> ABOUT THIS TASK
Could you write out the records exactly as they are given?
_ _ _ _ _
theorem State.ltxFold_touches {ps : List Part} s (hw : Part.within [.pll] ps = true) : Touches ps s (State.ltxFold s) := by
  unfold State.ltxFold
  try extract_lets -merge -underBinder t0 t1 t2
  try clear_value t0
  try clear_value t1
  with_reducible refine Touches.set_pll ?_ ?_
  on_goal 2 => exact Part.within_mem rfl hw
  with_reducible exact Touches.refl _ _

theorem State.pllClear_touches {ps : List Part} s a1 (hw : Part.within [.pll, .eng] ps = true) : Touches ps s (State.pllClear s a1) := by
  unfold State.pllClear
  try extract_lets -merge -underBinder t0 t1 t2
  refine Touches.haveS (t := t0) ?_ (fun ht0 => ?_)
  ·
    unfold t0
    with_reducible refine Touches.ite ?_ ?_
    ·
      with_reducible refine Touches.step ?_ (State.ltxFold_touches _ ?_)
      on_goal 2 => exact Part.within_trans rfl hw
      with_reducible exact Touches.refl _ _
    ·
      with_reducible refine Touches.ite ?_ ?_
      ·
        with_reducible refine Touches.step ?_ (State.cycFold_touches _ ?_)
        on_goal 2 => exact Part.within_trans rfl hw
        with_reducible exact Touches.refl _ _
      ·
        with_reducible exact Touches.refl _ _
  try clear_value t0
  try clear_value t1
  with_reducible refine Touches.step ?_ (State.setPll_touches _ _ _ ?_)
  on_goal 2 => exact Part.within_trans rfl hw
  with_reducible exact ht0

theorem State.pllOff_touches {ps : List Part} s a1 (hw : Part.within [.evt, .hif, .pll, .eng, .rc .evtPinStat, .rc .evtSuppressed, .rc .hifEvtLost] ps = true) : Touches ps s (State.pllOff s a1) := by
  unfold State.pllOff
  with_reducible refine Touches.step ?_ (State.goPll_touches _ _ _ ?_)
  on_goal 2 => exact Part.within_trans rfl hw
  with_reducible refine Touches.step ?_ (State.pllClear_touches _ _ ?_)
  on_goal 2 => exact Part.within_trans rfl hw
  with_reducible exact Touches.refl _ _

theorem State.pllStart_touches {ps : List Part} s a1 (hw : Part.within [.evt, .hif, .pll, .eng, .rc .evtPinStat, .rc .evtSuppressed, .rc .hifEvtLost] ps = true) : Touches ps s (State.pllStart s a1) := by
  unfold State.pllStart
  with_reducible refine Touches.step ?_ (State.goPll_touches _ _ _ ?_)
  on_goal 2 => exact Part.within_trans rfl hw
  with_reducible refine Touches.step ?_ (State.pllClear_touches _ _ ?_)
  on_goal 2 => exact Part.within_trans rfl hw
  with_reducible exact Touches.refl _ _

theorem State.pllCommitPost_touches {ps : List Part} s a1 (hw : Part.within [.evt, .hif, .pll, .eng, .rc .evtPinStat, .rc .evtSuppressed, .rc .hifEvtLost] ps = true) : Touches ps s (State.pllCommitPost s a1) := by
  unfold State.pllCommitPost
  try extract_lets -merge -underBinder t0 t1 t2
  refine Touches.haveS (t := t0) ?_ (fun ht0 => ?_)
  ·
    unfold t0
    with_reducible refine Touches.foldl (fun _ _ => ?_) _ ?_
    ·
      with_reducible refine Touches.ite ?_ ?_
      ·
        with_reducible refine Touches.ite ?_ ?_
        ·
          with_reducible exact Touches.refl _ _
        ·
          with_reducible refine Touches.step ?_ (State.pllOff_touches _ _ ?_)
          on_goal 2 => exact Part.within_trans rfl hw
          with_reducible exact Touches.refl _ _
      ·
        with_reducible refine Touches.ite ?_ ?_
        ·
          with_reducible refine Touches.step ?_ (State.pllStart_touches _ _ ?_)
          on_goal 2 => exact Part.within_trans rfl hw
          with_reducible exact Touches.refl _ _
        ·
          with_reducible exact Touches.refl _ _
    ·
      with_reducible exact Touches.refl _ _
  try clear_value t0
  try clear_value t1
  with_reducible refine Touches.set_pll ?_ ?_
  on_goal 2 => exact Part.within_mem rfl hw
  with_reducible exact ht0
_ _ _ _ _
> SOLVED PROBLEM
theorem State.ltxFold_touches {ps : List Part} s (hw : Part.within [.pll] ps = true) : Touches ps s (State.ltxFold s) := by
  unfold State.ltxFold
  try extract_lets -merge -underBinder t0 t1 t2
  try clear_value t0
  try clear_value t1
  with_reducible refine Touches.set_pll ?_ ?_
  on_goal 2 => exact Part.within_mem rfl hw
  with_reducible exact Touches.refl _ _

theorem State.pllClear_touches {ps : List Part} s a1 (hw : Part.within [.pll, .eng] ps = true) : Touches ps s (State.pllClear s a1) := by
  unfold State.pllClear
  try extract_lets -merge -underBinder t0 t1 t2
  refine Touches.haveS (t := t0) ?_ (fun ht0 => ?_)
  ·
    unfold t0
    with_reducible refine Touches.ite ?_ ?_
    ·
      with_reducible refine Touches.step ?_ (State.ltxFold_touches _ ?_)
      on_goal 2 => exact Part.within_trans rfl hw
      with_reducible exact Touches.refl _ _
    ·
      with_reducible refine Touches.ite ?_ ?_
      ·
        with_reducible refine Touches.step ?_ (State.cycFold_touches _ ?_)
        on_goal 2 => exact Part.within_trans rfl hw
        with_reducible exact Touches.refl _ _
      ·
        with_reducible exact Touches.refl _ _
  try clear_value t0
  try clear_value t1
  with_reducible refine Touches.step ?_ (State.setPll_touches _ _ _ ?_)
  on_goal 2 => exact Part.within_trans rfl hw
  with_reducible exact ht0

theorem State.pllOff_touches {ps : List Part} s a1 (hw : Part.within [.evt, .hif, .pll, .eng, .rc .evtPinStat, .rc .evtSuppressed, .rc .hifEvtLost] ps = true) : Touches ps s (State.pllOff s a1) := by
  unfold State.pllOff
  with_reducible refine Touches.step ?_ (State.goPll_touches _ _ _ ?_)
  on_goal 2 => exact Part.within_trans rfl hw
  with_reducible refine Touches.step ?_ (State.pllClear_touches _ _ ?_)
  on_goal 2 => exact Part.within_trans rfl hw
  with_reducible exact Touches.refl _ _

theorem State.pllStart_touches {ps : List Part} s a1 (hw : Part.within [.evt, .hif, .pll, .eng, .rc .evtPinStat, .rc .evtSuppressed, .rc .hifEvtLost] ps = true) : Touches ps s (State.pllStart s a1) := by
  unfold State.pllStart
  with_reducible refine Touches.step ?_ (State.goPll_touches _ _ _ ?_)
  on_goal 2 => exact Part.within_trans rfl hw
  with_reducible refine Touches.step ?_ (State.pllClear_touches _ _ ?_)
  on_goal 2 => exact Part.within_trans rfl hw
  with_reducible exact Touches.refl _ _

theorem State.pllCommitPost_touches {ps : List Part} s a1 (hw : Part.within [.evt, .hif, .pll, .eng, .rc .evtPinStat, .rc .evtSuppressed, .rc .hifEvtLost] ps = true) : Touches ps s (State.pllCommitPost s a1) := by
  unfold State.pllCommitPost
  try extract_lets -merge -underBinder t0 t1 t2
  refine Touches.haveS (t := t0) ?_ (fun ht0 => ?_)
  ·
    unfold t0
    with_reducible refine Touches.foldl (fun _ _ => ?_) _ ?_
    ·
      with_reducible refine Touches.ite ?_ ?_
      ·
        with_reducible refine Touches.ite ?_ ?_
        ·
          with_reducible exact Touches.refl _ _
        ·
          with_reducible refine Touches.step ?_ (State.pllOff_touches _ _ ?_)
          on_goal 2 => exact Part.within_trans rfl hw
          with_reducible exact Touches.refl _ _
      ·
        with_reducible refine Touches.ite ?_ ?_
        ·
          with_reducible refine Touches.step ?_ (State.pllStart_touches _ _ ?_)
          on_goal 2 => exact Part.within_trans rfl hw
          with_reducible exact Touches.refl _ _
        ·
          with_reducible exact Touches.refl _ _
    ·
      with_reducible exact Touches.refl _ _
  try clear_value t0
  try clear_value t1
  with_reducible refine Touches.set_pll ?_ ?_
  on_goal 2 => exact Part.within_mem rfl hw
  with_reducible exact ht0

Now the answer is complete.